Do better than gut instinct. Use forecasting and budgets to run your business with confidence.
The average business owner has a massive number of decisions to make. What to do next, where to focus, and "knowing for sure" that you're doing the right thing can be a bit overwhelming. That's where we come in. We spend our days helping people make informed decisions, being in your corner, and ensuring you focus on what matters most.
You started your business for a reason and you have something valuable to offer. But before you know it, managing finances and numbers starts taking up the majority of your time. Your passion is put on hold, and you feel like your business is underperforming (or worse!).

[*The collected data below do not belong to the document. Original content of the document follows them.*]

-- ==== Sys2Proof/Tests/Slice0.lean ====
section
/-! SUPPORT. Tests: terms that the encodings do not admit, words written out from the encodings, states that meet the hypotheses
of the statements, and results computed by hand from the rules. -/

namespace Sys2Proof.Tests

set_option Elab.async false

open Sys2Proof Sys2Proof.Machine

/-! ### Small states -/

/-- A strand of core 0 whose registers are all valid: x5 = 7, x6 = 100, x7 = 3, x8 = -7. -/
def st0 : Strand :=
  { life := .live, begun := true, grp := 1, ctx := 1, launch := 1, own := true, xv := BitVec.allOnes 64, vv := BitVec.allOnes 256,
    pv := BitVec.allOnes 128, cv := BitVec.allOnes 8, bv := BitVec.allOnes 4, mpv := BitVec.allOnes 8, lcv := BitVec.allOnes 4,
    agv := BitVec.allOnes 8, x := [(5, 7), (6, 100), (7, 3), (8, BitVec.ofInt 64 (-7))] }

/-- Core 0, whose units that strand owns. -/
def core0 : Core := { on := true, owner := some 0, accv := BitVec.allOnes 128 }

/-- The group and the launch of that strand. -/
def group0 : Group :=
  { state := .running, launch := 1, ctx := 1, placements := [{ core := 0, set := 0, strand := 0, own := true }], strands := [0] }

def cmd0 : CmdState := { groups := [(1, group0)], launches := [(1, { ctx := 1, bound := true, started := 1 })] }
def s0 : State := { strands := [(0, st0)], cores := [(0, core0)], cmd := cmd0 }

def onMe (f : Strand → Strand) : State := s0.setStrand 0 (f st0)
def onCore (f : Core → Core) : State := s0.setCore 0 (f core0)
def onPower (f : PowerState → PowerState) : State := { s0 with power := f s0.power }

/-- The state after an instruction. -/
def after (i : Instr) (s : State) : State :=
  match exec i s with
  | .next t => t
  | _ => {}

/-- The value that a result leaves in the delivery buffer. -/
def lastValue (s : State) : Nat := (s.me.dbuf.getLast?.map fun p => p.value.toNat).getD 0
/-- How a bundle ended, for a trap: slot, cause, information. -/
def trapOf (s : State) : Option (Nat × Nat × Nat) :=
  match s.iss.ended with
  | some (.trap slot cause info) => some (slot, cause, info)
  | _ => none

/-! ### Well-formedness: one term for each check, refused -/

def vh : VHead := { lgm := 1, pr := 0, d := 1, a := 2, ty := .f32 }
def ti : TileArg := { r := 1, h := 0, ag := 0, agv := false, ty := .n8, off := 0, lgm := 1 }
def ce : CeArg := { a := 1, b := 2, c := 3, sc := .st, acq := false, rel := false, q := 0, qe := false }

def illFormedS : List Instr :=
  [.emptyBundle false 8 false, .add .s64 64 0 0, .add .s64 0 0 64, .addI .s64 0 0 (2 ^ 36), .shlI .s64 0 0 64, .clz .s8 64 0,
   .sel .s8 0 0 0 8, .cmp .eq .s8 8 0 0, .movi 0 (2 ^ 36), .movhi 0 0 (2 ^ 28), .bfx .s64 0 0 1 64, .bfx .s64 0 0 0 0,
   .prep 4 (.index 0), .prep 0 (.index 2048), .prep 0 (.reg 64), .br 0 8 false, .trap 65536, .mfs 0 14, .setfmt 32 0, .setfmt 0 128,
   .setcar (.imm 4), .setcar (.reg 64), .time 64, .halloc .loc .s8 64 0, .hfree 64, .mbox 0 64]
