-- ==== Sys2Proof/Machine/Adr.lean ====
section
/-! DEFINITION. The address of every register by its name BLOCK.REG (R7), from the bases and offsets of the index (R613 to R620).
The first argument is the instance of a repeated block, the last the index of a repeated register. -/

namespace Sys2Proof.Machine.Adr
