-- ==== Sys2Proof/Machine/Commit.lean ====
section
/-! DEFINITION. Plan commits (R159, R205, R208, R223 to R230): submission, validation, the standby's part, the target
boundary. -/

namespace Sys2Proof.Machine

open Sys2Proof

/-- `GRF.STATUS.COMMIT_STATE` (R223). -/
def Half.commitState (h : Half) : Nat := h.get Adr.GRF_STATUS 0 3

/-- Writes a rejection into `COMMIT_STATUS` and sets `EVENT.REJECT` (R225, R230). -/
def Half.showReject (h : Half) (r : Reject) : Half :=
  (h.wrNat Adr.GRF_COMMIT_STATUS (2 ^ 24 * r.reason + 2 ^ 23 + 2 ^ 20 * r.kind + r.detail)).event Adr.GRF_EVENT 1

/-- A submission ends in IDLE. -/
def Half.endSubmission (h : Half) : Half :=
  (h.onGraph fun g => { g with sub := none, recordOut := false, answer := none, rateFade := 0 }).put Adr.GRF_STATUS 0 3 0

/-- A submission is rejected, and the running plan stays in force (R223, R225). -/
def Half.rejectPlan (h : Half) (r : Reject) : Half := h.endSubmission.showReject r

/-- `GRF.COMMIT.GO` (R223, R225): BUSY or NOT_ACTIVE at once, else VALIDATING; a handover that waits for T is abandoned
(R477). -/
def Half.submitPlan (h : Half) : Half :=
  if h.commitState ≠ 0 then h.showReject ⟨1, 0, 0⟩
  else if !h.acceptsM then h.showReject ⟨0xF, 0, 0⟩
  else
    (((h.abandon true).put Adr.GRF_STATUS 0 3 1).wrNat Adr.GRF_COMMIT_STATUS 0).onGraph fun g => { g with
      sub := none, recordOut := false, answer := none }

/-- Every check of a submission, in the order of R225, with its placement (R160, R225, R226, R242 to R244). -/
def Half.checkPlan (h : Half) : Except Reject Placement :=
  let p := h.plan true
  match (h.graphCheck p).or (h.flowCheck p.rate96) with
  | some r => .error r
  | none =>
    match h.admission p with
    | .error r => .error r
    | .ok x => match h.alarmCheck p with | some r => .error r | none => .ok x

/-- The first block boundary at least 250 µs after an instant of this block (R223). -/
def Half.targetAfter (h : Half) (ofs : Nat) : Nat := h.block + (if ofs = 0 then 2 else 3)

/-- A submission becomes PENDING with its target (R223). -/
def Half.pend (h : Half) (target : Nat) : Half :=
  match h.graph.sub with
  | some s =>
    ((h.onGraph fun g => { g with sub := some { s with target := some target }, recordOut := false, answer := none }).put
      Adr.GRF_STATUS 0 3 3).wrNat Adr.GRF_COMMIT_TARGET target
  | none => h

/-- The half knows its partner as STANDBY (R223, R444). -/
def Half.standbyPresent (h : Half) : Bool :=
  match h.rdn.view with
  | some v => h.role == .active && h.bit Adr.RDN_STATUS 5 && v.role == 2
  | none => false

/-- The checks and the placement of a submission end (R223 to R225). -/
def Half.validated (h : Half) (ofs : Nat) : Half :=
  match h.checkPlan with
  | .error r => h.rejectPlan r
  | .ok x =>
    let h1 := (h.onGraph fun g => { g with sub := some ⟨none, x⟩ }).wrap Adr.GRF_PENDING_ID 0 32
      ((h.rd Adr.GRF_PLAN_ID).toNat + 1 + (2 ^ 32 - (h.rd Adr.GRF_PENDING_ID).toNat))
    if h.standbyPresent then (h1.put Adr.GRF_STATUS 0 3 2).onGraph fun g => { g with recordOut := true }
    else h1.pend (h.targetAfter ofs)

/-- PLAN_VALIDATION_COMPLETE (R223, R225). -/
def execPlanValidationComplete (h : HalfId) (ofs : BlockOfs) (s : State) : Host.Outcome State Fault Refusal :=
  .next (s.on h fun x =>
    if x.live && x.up .processing && x.commitState == 1 && x.graph.sub.isNone && x.acceptsM then x.validated ofs else x)

/-- The windows of the graph's staging banks: base, size, distance of the active bank (R208). -/
def stagingBanks : List (Nat × Nat × Nat) :=
  [(0x3000000, 0x20000, 0x20000), (0x3040000, 0x1000, 0x1000), (0x3042000, 0x1000, 0x1000),
    (0x3080000, 0x80000, 0x80000), (0x4000000, 0x20000, 0x20000)]

/-- A word address lies in a staging bank (R208). -/
def inStagingBank (a : Nat) : Bool := stagingBanks.any fun b => decide (b.1 ≤ a ∧ a < b.1 + b.2.1)

/-- A staged field outside the graph banks: it waits for a plan commit (R159, R223). -/
def waitsForPlan (a : Nat) : Bool :=
  match locate a with
  | some l => l.reg.cls == .staged && !inStagingBank a
  | none => false

/-- Replaces the words of a window by the words that lie ofs below it. -/
def copyWindow (regs : List (Nat × Word)) (base size ofs : Nat) (src : List (Nat × Word)) : List (Nat × Word) :=
  (src.filter fun p => decide (base ≤ p.1 ∧ p.1 < base + size)).foldl (fun m p => insertAt (p.1 + ofs) p.2 m)
    (dropWhere (fun a => decide (base + ofs ≤ a ∧ a < base + ofs + size)) regs)

/-- The standby takes the plan of the active half into its own staging: the staged one with a commit record, the committed
one for a later attempt (R224). -/
def Half.takeStaging (h act : Half) (committed : Bool) : Half :=
  let regs := stagingBanks.foldl (fun m b =>
    let src := if committed then
        (act.regs.filter fun p => decide (b.1 + b.2.2 ≤ p.1)).map fun p => (p.1 - b.2.2, p.2)
      else act.regs
    copyWindow m b.1 b.2.1 0 src) h.regs
  let fields := ((act.regs ++ h.regs ++ act.held ++ h.held).map fun p => p.1).filter waitsForPlan
  let keep := h.held.filter fun p => !waitsForPlan p.1
  let held := fields.foldl (fun m a =>
    let v := if committed then act.rd a else act.staged a
    if v = h.rd a then m else insertAt a v m) keep
  let clearLs := (h.recordsAt 0x3000000 0x20000 32)
  let x := { h with regs := regs, held := held }
  if committed then (clearLs ++ (x.recordsAt 0x3000000 0x20000 32)).foldl (fun y i =>
    y.putBit (Adr.NODE_STG (8 * i)) 23 false) x else x

/-- COMMIT_RECORD_RECEIVE: the standby checks and places the plan that the active half accepted (R223, R224). -/
def execCommitRecordReceive (h : HalfId) (s : State) : Host.Outcome State Fault Refusal :=
  .next (
    let act := s.half h.other
    let me := s.half h
    if act.graph.recordOut && me.live && me.up .processing && me.linkUp && me.role == .standby then
      let x := me.takeStaging act false
      let y := match x.checkPlan with
        | .ok pl =>
          ((x.onGraph fun g => { g with sub := some ⟨none, pl⟩, answer := some true }).put Adr.GRF_STATUS 0 3 1).wr
            Adr.GRF_PENDING_ID (act.rd Adr.GRF_PENDING_ID)
        | .error _ => (x.endSubmission).onGraph fun g => { g with answer := some false }
      (s.setHalf h y).on h.other fun z => z.onGraph fun g => { g with recordOut := false }
    else s)

/-- The active half h waits for its standby's answer. -/
def State.awaits (s : State) (h : HalfId) : Bool := (s.half h).commitState == 2 && (s.half h).graph.sub.isSome

/-- STANDBY_PLAN_ACCEPT: the acceptance reaches the active half h; both halves are PENDING with one target (R223). -/
def execStandbyPlanAccept (h : HalfId) (ofs : BlockOfs) (s : State) : Host.Outcome State Fault Refusal :=
  .next (
    if s.awaits h && (s.half h.other).graph.answer == some true then
      let t := (s.half h).targetAfter ofs
      (s.on h fun x => x.pend t).on h.other fun x => x.pend t
    else s)

/-- The active half proceeds without its standby: FAULT cause 0x0001, and the standby's part of the submission ends
(R223, R224). -/
def State.proceedAlone (s : State) (h : HalfId) (ofs : Nat) : State :=
  (s.on h fun x => (x.pend (x.targetAfter ofs)).latch Adr.GRF_FAULT 1).on h.other fun x =>
    match x.role with
    | .standby => if x.graph.answer == some false then x else x.endSubmission
    | _ => x

/-- STANDBY_PLAN_REJECT (R223). -/
def execStandbyPlanReject (h : HalfId) (ofs : BlockOfs) (s : State) : Host.Outcome State Fault Refusal :=
  .next (if s.awaits h && (s.half h.other).graph.answer == some false then s.proceedAlone h ofs else s)

/-- STANDBY_ANSWER_TIMEOUT: 100 ms without an answer (R223). -/
def execStandbyAnswerTimeout (h : HalfId) (ofs : BlockOfs) (s : State) : Host.Outcome State Fault Refusal :=
  .next (if s.awaits h then s.proceedAlone h ofs else s)

/-- The level a gain stands at, in 1/61440 dB: on its ramp, or at its target of v in 1/128 dB (R228). -/
def Half.gainNow (h : Half) (key : Nat) (v : Int) : Int :=
  match h.graph.ramps.find? fun r => r.1 == key with
  | some (_, start, left) =>
    let len := h.fadeLen
    (start * left + v * 480 * (len - left : Nat)) / len
  | none => v * 480

/-- The ramp of a gain after a commit: old key and target, new key and target (R228). -/
def Half.newRamp (h : Half) (k0 : Nat) (v0 : Int) (k1 : Nat) (v1 : Int) : Option (Nat × (Int × Nat)) :=
  if v0 = v1 then (h.graph.ramps.find? fun r => r.1 == k0).map fun r => (k1, r.2)
  else if h.gainNow k0 v0 = v1 * 480 then none
  else some (k1, h.gainNow k0 v0, h.fadeLen)

/-- The GAIN parameter of a GAIN or MIX node in 1/128 dB. -/
def Node.gain (n : Node) : Int := dB16 (getBits (n.w 1) 0 16)

/-- The ramps that a commit from one plan to another leaves (R228). -/
def Half.newRamps (h : Half) (old new : Plan) : List (Nat × (Int × Nat)) :=
  let nodes := new.nodes.filterMap fun n =>
    match old.node n.idx with
    | some m =>
      if (n.type = 1 ∨ n.type = 2) ∧ m.type = n.type ∧ m.width = n.width then h.newRamp n.idx m.gain n.idx n.gain else none
    | none => none
  let edges := new.edges.filterMap fun e =>
    match old.edges.find? fun d => d.routing == e.routing with
    | some d => h.newRamp (0x10000 + d.idx) (dB16 d.gain) (0x10000 + e.idx) (dB16 e.gain)
    | none => none
  (nodes ++ edges).foldl (fun m r => insertAt r.1 r.2 m) []

/-- The node states that a commit keeps: type and width unchanged; a changed DELAY starts its crossfade (R228). -/
def Half.keptNodes (h : Half) (old new : Plan) : List (Nat × NodeSt) :=
  h.graph.nodes.filterMap fun x =>
    match old.node x.1, new.node x.1 with
    | some a, some b =>
      if a.type ≠ b.type ∨ a.width ≠ b.width then none
      else if b.type = 6 ∧ a.delay ≠ b.delay then some (x.1, { x.2 with nums := [a.delay, h.fadeLen] })
      else some x
    | _, _ => none

/-- The active banks take the staged content, with LS set on the nodes of life-safety paths (R208, R210, R228). -/
def Half.copyBanks (h : Half) : Half :=
  let regs := stagingBanks.foldl (fun m b => copyWindow m b.1 b.2.1 b.2.2 m) h.regs
  let h1 := { h with regs := regs }
  h1.each (h1.plan false).lsNodes fun x i => x.putBit (Adr.NODE_STG (8 * i) + 0x20000) 23 true

/-- The staged fields take effect (R20, R159). -/
def Half.applyStaged (h : Half) : Half :=
  let due := h.held.filter fun p => waitsForPlan p.1
  (due.foldl (fun (x : Half) p => x.wr p.1 p.2) { h with held := h.held.filter fun p => !waitsForPlan p.1 })

/-- A change of the sample rate is a restart: node states, delay lines and jitter buffers clear, receive slots WAITING,
transmit slots at their next packet boundary, crossfade weights 0 (R220, R229). -/
def Half.restartRate (h : Half) : Half :=
  let h1 := { h with
    mediaIdx := h.block * h.blockLen, inBlk := [], procIn := [], outBlk := [], txHist := []
    graph := { h.graph with nodes := [], ramps := [] } }
  h1.flowReinit

/-- The plan is applied, at the receive slots first to primaries (R155, R156, R161, R223, R228). -/
def Half.takePlan (h : Half) (pl : Placement) : Half :=
  let old := h.plan false
  let new := h.plan true
  let rateChange := new.rate96 != h.rate96
  let addrSlots := fun (base : Nat) => ((h.regs ++ h.held).filterMap fun p =>
    if base ≤ p.1 ∧ p.1 < base + 0x10000 then some ((p.1 - base) / 0x40) else none)
  let mapSlots := fun (base sh : Nat) => (h.held.filterMap fun p =>
    if base ≤ p.1 ∧ p.1 < base + 1024 * sh then some ((p.1 - base) / sh) else none)
  let rx := (addrSlots 0x40000 ++ mapSlots 0x5000000 0x100).dedup.map fun n => (n, h.rxCommitted n)
  let tx := (addrSlots 0x50000 ++ mapSlots 0x5040000 0x100 ++ mapSlots 0x5080000 0x40).dedup.map fun n =>
    (n, h.txCommitted n)
  let h1 := h.onGraph fun g => { g with ramps := h.newRamps old new, nodes := h.keptNodes old new }
  let h2 := (h1.applyStaged.copyBanks.endSubmission).wr Adr.GRF_PLAN_ID (h.rd Adr.GRF_PENDING_ID)
  let h3 := ((h2.putBit Adr.GRF_STATUS 4 new.rate96).event Adr.GRF_EVENT 0).commitZones
  let h4 := ((h3.applyPlacement pl).leaveEngines).wrNat Adr.PLC_DRAM_TOTAL (h3.placementDram / mib)
  let h5 :=
    if rateChange then h4.restartRate
    else
      let x := (rx.filter (fun c => !c.2.paired) ++ rx.filter fun c => c.2.paired).foldl (fun (y : Half) c => y.rxCommit c.1 c.2) h4
      tx.foldl (fun (y : Half) c => y.txCommit c.1 c.2) x
  h5.freeSlots.sapDelete

/-- Step 2 of R21: a submission whose target has come is judged against the alarms once more and applied; a change of rate
first fades out; nothing while the data plane is forced (R22, R226, R227, R229). Without a commit, a waiting placement
applies, and without either the buffer map switches (R249, R254). -/
def Half.applyPending (h : Half) : Half :=
  let other := fun (x : Half) => if x.graph.nextPlace.isSome then x.applyNextPlace else x.switchRows
  match h.graph.sub with
  | some ⟨some t, pl⟩ =>
    if h.commitState ≠ 3 ∨ h.block < t ∨ h.sent.forceData then other h
    else if h.graph.rateFade = 1 then h.takePlan pl
    else if 1 < h.graph.rateFade then other h
    else
      match h.alarmCheck (h.plan true) with
      | some r => h.rejectPlan r
      | none =>
        if (h.plan true).rate96 != h.rate96 then h.onGraph fun g => { g with rateFade := h.fadeLen + 1 }
        else h.takePlan pl
  | _ => other h

/-- While both halves hold one submission, it applies at one boundary on both: at the later target (R223, R254). -/
def State.shareTarget (s : State) (h : HalfId) : State :=
  let a := s.half h
  let b := s.half h.other
  match a.graph.sub.bind (·.target), b.graph.sub.bind (·.target) with
  | some t, some u =>
    if a.linkUp && a.commitState == 3 && b.commitState == 3 &&
        ((a.role == .active && b.role == .standby) || (a.role == .standby && b.role == .active)) then
      (s.on h fun x => x.pend (max t u)).on h.other fun x => x.pend (max t u)
    else s
  | _, _ => s

/-- A SYNCING half tries once to accept the plan in force on its partner; when its checks pass it applies at the next
boundary (R224). -/
def Half.tryPlan (h act : Half) : Half :=
  if h.graph.planDue && h.role == .syncing && h.up .processing && h.commitState == 0 then
    let x := (h.takeStaging act true).onGraph fun g => { g with planDue := false }
    match x.checkPlan with
    | .ok pl =>
      ((x.onGraph fun g => { g with sub := some ⟨none, pl⟩ }).wr Adr.GRF_PENDING_ID (act.rd Adr.GRF_PLAN_ID)).pend (h.block + 1)
    | .error _ => x
  else h

end Sys2Proof.Machine
end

Using business forecasting gives you control of your financial future by using historical data and trends to show scenarios of what will happen. Forecasting means no more guesswork in decision-making. You can forecast your cash flow, goals, KPIs, profit, sales, demand, using different forecasting methods, and better prepare for all the bumps in the road.
Choosing the right forecasting method is crucial for accurate predictions and effective financial planning.
Much like tuning into the weather forecast each morning to prepare and alter your plans for the day, business forecasting does the same thing for your business’s future. With a forecast in place, you can plan for the future and improve forecast accuracy, and any “bad weather” that may pop up, such as seasonal ups and downs or major disruptions like COVID-19.
Accurate forecasting helps businesses anticipate future outcomes and make informed decisions. With business forecasting, you can set goals and plan for both short-term and long-term futures, having all the information at hand when something unexpected happens.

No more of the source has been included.